*PROBLEM TO WORK ON*:
From the first line of the material below to the line containing "h.array 0xFF).trans hv.2", repeat every line exactly and add nothing.

*EXTRACTED DATA*:
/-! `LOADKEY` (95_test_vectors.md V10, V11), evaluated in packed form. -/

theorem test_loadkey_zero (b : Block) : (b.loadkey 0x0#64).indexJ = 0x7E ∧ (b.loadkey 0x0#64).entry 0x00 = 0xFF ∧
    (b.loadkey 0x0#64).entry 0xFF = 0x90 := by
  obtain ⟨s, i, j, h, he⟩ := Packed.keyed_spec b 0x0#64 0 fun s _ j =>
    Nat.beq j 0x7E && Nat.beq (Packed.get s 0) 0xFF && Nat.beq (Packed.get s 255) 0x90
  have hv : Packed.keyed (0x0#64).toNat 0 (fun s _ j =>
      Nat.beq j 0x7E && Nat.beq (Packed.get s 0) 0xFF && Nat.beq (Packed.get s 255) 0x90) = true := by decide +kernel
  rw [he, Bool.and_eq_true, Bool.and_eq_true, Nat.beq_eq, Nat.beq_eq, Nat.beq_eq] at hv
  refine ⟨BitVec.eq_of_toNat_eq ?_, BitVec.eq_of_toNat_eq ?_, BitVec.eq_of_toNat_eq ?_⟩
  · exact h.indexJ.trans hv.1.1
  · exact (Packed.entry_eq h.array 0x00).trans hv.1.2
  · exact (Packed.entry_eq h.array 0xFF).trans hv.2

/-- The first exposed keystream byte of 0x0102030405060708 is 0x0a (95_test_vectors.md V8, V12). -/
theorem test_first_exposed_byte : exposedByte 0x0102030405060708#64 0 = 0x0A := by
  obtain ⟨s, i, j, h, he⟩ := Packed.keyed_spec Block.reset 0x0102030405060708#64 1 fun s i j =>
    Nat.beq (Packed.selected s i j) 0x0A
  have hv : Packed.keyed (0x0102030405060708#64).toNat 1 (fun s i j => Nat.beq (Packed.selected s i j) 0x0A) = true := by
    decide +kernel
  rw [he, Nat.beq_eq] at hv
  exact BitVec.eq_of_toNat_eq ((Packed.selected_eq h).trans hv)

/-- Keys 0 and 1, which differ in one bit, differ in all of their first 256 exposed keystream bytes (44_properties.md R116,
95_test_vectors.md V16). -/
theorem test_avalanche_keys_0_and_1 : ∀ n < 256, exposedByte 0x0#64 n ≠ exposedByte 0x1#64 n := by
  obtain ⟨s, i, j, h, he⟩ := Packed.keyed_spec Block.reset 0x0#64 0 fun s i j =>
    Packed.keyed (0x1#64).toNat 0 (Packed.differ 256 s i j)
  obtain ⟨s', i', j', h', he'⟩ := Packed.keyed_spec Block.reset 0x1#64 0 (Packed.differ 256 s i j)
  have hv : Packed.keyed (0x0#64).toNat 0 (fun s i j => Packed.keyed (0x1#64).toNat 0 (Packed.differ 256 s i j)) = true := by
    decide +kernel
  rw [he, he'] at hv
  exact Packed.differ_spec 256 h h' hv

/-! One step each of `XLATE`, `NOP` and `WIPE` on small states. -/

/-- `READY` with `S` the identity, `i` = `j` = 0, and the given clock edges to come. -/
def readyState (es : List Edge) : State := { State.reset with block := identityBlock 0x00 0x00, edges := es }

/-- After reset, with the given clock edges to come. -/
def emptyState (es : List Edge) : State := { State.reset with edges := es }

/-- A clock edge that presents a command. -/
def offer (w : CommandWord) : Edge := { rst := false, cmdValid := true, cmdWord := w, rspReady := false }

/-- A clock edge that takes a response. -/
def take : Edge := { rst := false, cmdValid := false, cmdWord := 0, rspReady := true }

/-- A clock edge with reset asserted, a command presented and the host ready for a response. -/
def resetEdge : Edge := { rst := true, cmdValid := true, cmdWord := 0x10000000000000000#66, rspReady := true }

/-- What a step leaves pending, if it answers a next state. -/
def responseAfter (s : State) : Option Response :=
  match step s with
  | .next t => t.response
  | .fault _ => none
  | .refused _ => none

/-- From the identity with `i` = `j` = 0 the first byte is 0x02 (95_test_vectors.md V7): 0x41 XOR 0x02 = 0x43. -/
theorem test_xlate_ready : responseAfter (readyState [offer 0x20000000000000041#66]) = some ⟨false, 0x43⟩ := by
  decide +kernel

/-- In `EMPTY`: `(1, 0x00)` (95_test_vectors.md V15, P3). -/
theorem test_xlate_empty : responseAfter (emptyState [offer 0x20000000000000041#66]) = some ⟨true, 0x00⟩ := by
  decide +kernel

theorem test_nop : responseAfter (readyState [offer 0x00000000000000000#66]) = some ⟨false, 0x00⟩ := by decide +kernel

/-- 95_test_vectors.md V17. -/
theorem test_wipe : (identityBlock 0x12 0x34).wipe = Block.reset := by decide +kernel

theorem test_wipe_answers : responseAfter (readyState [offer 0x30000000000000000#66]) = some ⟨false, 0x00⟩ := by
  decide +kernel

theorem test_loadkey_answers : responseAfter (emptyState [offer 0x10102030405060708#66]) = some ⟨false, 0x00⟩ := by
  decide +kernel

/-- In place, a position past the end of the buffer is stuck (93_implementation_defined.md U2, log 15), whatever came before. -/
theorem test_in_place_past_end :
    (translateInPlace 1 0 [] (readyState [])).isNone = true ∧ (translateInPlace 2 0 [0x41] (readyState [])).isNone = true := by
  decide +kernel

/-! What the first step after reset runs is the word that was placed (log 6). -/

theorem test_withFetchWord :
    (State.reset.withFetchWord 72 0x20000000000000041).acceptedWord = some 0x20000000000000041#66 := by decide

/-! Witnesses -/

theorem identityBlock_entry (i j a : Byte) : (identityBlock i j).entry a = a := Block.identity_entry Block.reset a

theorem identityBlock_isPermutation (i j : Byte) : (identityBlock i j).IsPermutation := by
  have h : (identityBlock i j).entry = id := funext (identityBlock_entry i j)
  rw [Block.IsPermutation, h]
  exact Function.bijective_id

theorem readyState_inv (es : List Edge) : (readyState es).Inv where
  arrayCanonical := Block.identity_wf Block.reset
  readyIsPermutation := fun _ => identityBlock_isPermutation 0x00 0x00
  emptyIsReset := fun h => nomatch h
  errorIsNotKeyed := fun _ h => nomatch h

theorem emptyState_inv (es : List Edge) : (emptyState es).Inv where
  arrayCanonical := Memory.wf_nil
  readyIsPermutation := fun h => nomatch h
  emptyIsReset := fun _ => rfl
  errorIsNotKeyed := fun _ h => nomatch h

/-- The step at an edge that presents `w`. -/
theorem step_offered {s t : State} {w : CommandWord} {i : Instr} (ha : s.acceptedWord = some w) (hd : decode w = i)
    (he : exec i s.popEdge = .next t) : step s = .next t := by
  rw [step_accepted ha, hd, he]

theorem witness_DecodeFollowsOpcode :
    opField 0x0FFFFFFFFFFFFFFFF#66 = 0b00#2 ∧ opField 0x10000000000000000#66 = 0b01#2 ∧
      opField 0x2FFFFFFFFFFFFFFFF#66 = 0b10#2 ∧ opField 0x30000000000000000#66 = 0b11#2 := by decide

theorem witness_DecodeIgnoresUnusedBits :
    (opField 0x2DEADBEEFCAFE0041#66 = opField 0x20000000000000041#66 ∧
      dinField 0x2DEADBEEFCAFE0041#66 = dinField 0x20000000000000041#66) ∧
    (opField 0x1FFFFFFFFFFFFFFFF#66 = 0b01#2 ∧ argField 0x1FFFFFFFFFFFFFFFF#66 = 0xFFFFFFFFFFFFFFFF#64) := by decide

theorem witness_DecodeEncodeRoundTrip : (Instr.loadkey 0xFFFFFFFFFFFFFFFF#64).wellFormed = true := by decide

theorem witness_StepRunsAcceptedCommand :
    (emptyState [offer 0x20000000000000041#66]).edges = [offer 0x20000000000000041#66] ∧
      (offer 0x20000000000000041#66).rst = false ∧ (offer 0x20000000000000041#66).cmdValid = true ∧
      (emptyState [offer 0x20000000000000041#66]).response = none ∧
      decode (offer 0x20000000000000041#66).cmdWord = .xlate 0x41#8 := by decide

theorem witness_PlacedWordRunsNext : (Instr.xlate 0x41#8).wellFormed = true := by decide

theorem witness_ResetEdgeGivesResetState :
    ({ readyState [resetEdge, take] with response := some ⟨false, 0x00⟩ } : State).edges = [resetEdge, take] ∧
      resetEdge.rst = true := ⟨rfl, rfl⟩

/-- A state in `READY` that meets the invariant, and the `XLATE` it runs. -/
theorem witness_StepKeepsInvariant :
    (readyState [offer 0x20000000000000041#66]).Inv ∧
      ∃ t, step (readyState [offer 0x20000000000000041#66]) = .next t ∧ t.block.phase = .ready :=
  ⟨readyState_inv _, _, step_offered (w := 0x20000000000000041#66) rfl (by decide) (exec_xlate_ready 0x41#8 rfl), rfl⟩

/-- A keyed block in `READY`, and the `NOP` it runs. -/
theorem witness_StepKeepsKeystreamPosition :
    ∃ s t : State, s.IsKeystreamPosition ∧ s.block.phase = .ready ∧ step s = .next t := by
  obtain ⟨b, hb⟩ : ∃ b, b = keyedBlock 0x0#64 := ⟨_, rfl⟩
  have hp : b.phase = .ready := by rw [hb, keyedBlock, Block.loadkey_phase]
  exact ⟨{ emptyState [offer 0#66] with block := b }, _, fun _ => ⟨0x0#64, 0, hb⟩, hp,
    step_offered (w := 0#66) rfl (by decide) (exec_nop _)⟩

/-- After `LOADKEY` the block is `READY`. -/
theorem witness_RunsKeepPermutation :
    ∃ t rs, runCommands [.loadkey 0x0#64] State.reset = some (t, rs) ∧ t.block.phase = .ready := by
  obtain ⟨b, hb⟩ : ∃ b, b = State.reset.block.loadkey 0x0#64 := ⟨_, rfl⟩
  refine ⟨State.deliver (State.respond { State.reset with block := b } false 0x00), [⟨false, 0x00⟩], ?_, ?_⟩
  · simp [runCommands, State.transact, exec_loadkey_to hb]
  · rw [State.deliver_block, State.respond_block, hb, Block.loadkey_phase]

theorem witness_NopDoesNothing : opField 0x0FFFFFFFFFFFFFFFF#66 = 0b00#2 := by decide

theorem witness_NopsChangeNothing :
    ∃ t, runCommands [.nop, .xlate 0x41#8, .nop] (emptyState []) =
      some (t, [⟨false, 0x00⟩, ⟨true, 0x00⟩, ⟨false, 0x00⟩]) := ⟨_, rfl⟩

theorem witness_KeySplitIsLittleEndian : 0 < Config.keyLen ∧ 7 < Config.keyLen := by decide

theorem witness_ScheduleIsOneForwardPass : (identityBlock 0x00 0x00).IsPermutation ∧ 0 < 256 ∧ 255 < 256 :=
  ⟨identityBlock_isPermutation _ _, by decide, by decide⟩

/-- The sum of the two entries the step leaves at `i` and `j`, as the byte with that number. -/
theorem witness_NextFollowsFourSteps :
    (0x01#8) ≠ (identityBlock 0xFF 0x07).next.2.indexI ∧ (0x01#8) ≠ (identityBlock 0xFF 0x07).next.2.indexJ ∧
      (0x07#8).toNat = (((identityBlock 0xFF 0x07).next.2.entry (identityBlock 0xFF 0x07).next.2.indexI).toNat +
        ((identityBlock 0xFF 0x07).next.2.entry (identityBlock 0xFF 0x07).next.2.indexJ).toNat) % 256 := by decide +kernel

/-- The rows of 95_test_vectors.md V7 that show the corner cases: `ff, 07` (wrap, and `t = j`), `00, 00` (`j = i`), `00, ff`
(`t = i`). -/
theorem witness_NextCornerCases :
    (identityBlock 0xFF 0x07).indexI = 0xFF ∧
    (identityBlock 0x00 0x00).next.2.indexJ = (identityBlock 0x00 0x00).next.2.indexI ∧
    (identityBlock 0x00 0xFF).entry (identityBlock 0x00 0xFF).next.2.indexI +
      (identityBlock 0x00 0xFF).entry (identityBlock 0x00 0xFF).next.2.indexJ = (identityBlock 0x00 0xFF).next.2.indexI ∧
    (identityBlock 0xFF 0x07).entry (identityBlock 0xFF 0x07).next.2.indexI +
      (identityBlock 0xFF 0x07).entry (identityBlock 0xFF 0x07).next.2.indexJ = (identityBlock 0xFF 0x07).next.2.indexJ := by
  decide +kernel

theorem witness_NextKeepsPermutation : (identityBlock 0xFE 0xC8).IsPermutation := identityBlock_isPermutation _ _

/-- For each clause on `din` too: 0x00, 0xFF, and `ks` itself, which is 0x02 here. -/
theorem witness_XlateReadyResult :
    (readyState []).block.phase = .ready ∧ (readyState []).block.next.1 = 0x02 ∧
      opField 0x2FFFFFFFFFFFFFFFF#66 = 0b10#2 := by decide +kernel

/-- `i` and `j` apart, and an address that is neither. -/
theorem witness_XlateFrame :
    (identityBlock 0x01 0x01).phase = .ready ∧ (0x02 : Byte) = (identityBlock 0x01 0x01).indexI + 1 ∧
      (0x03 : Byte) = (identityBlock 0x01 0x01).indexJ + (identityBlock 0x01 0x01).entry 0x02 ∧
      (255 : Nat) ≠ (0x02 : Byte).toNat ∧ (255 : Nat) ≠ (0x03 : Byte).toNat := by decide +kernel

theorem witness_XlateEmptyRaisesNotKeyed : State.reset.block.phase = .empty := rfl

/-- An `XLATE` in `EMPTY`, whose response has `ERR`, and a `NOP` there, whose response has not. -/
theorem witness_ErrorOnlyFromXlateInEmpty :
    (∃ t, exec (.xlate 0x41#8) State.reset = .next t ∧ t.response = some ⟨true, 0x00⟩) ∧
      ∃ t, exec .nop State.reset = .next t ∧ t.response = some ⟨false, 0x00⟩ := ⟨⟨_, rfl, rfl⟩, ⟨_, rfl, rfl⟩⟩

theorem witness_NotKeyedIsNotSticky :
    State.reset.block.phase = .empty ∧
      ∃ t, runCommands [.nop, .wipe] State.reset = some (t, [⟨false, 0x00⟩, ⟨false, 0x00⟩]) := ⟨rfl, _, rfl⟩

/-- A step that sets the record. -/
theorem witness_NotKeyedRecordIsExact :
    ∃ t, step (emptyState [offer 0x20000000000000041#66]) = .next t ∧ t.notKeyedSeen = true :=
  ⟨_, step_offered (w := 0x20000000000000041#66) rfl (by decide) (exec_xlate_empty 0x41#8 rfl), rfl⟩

*YOUR SOLUTION*:
/-! `LOADKEY` (95_test_vectors.md V10, V11), evaluated in packed form. -/

theorem test_loadkey_zero (b : Block) : (b.loadkey 0x0#64).indexJ = 0x7E ∧ (b.loadkey 0x0#64).entry 0x00 = 0xFF ∧
    (b.loadkey 0x0#64).entry 0xFF = 0x90 := by
  obtain ⟨s, i, j, h, he⟩ := Packed.keyed_spec b 0x0#64 0 fun s _ j =>
    Nat.beq j 0x7E && Nat.beq (Packed.get s 0) 0xFF && Nat.beq (Packed.get s 255) 0x90
  have hv : Packed.keyed (0x0#64).toNat 0 (fun s _ j =>
      Nat.beq j 0x7E && Nat.beq (Packed.get s 0) 0xFF && Nat.beq (Packed.get s 255) 0x90) = true := by decide +kernel
  rw [he, Bool.and_eq_true, Bool.and_eq_true, Nat.beq_eq, Nat.beq_eq, Nat.beq_eq] at hv
  refine ⟨BitVec.eq_of_toNat_eq ?_, BitVec.eq_of_toNat_eq ?_, BitVec.eq_of_toNat_eq ?_⟩
  · exact h.indexJ.trans hv.1.1
  · exact (Packed.entry_eq h.array 0x00).trans hv.1.2
  · exact (Packed.entry_eq h.array 0xFF).trans hv.2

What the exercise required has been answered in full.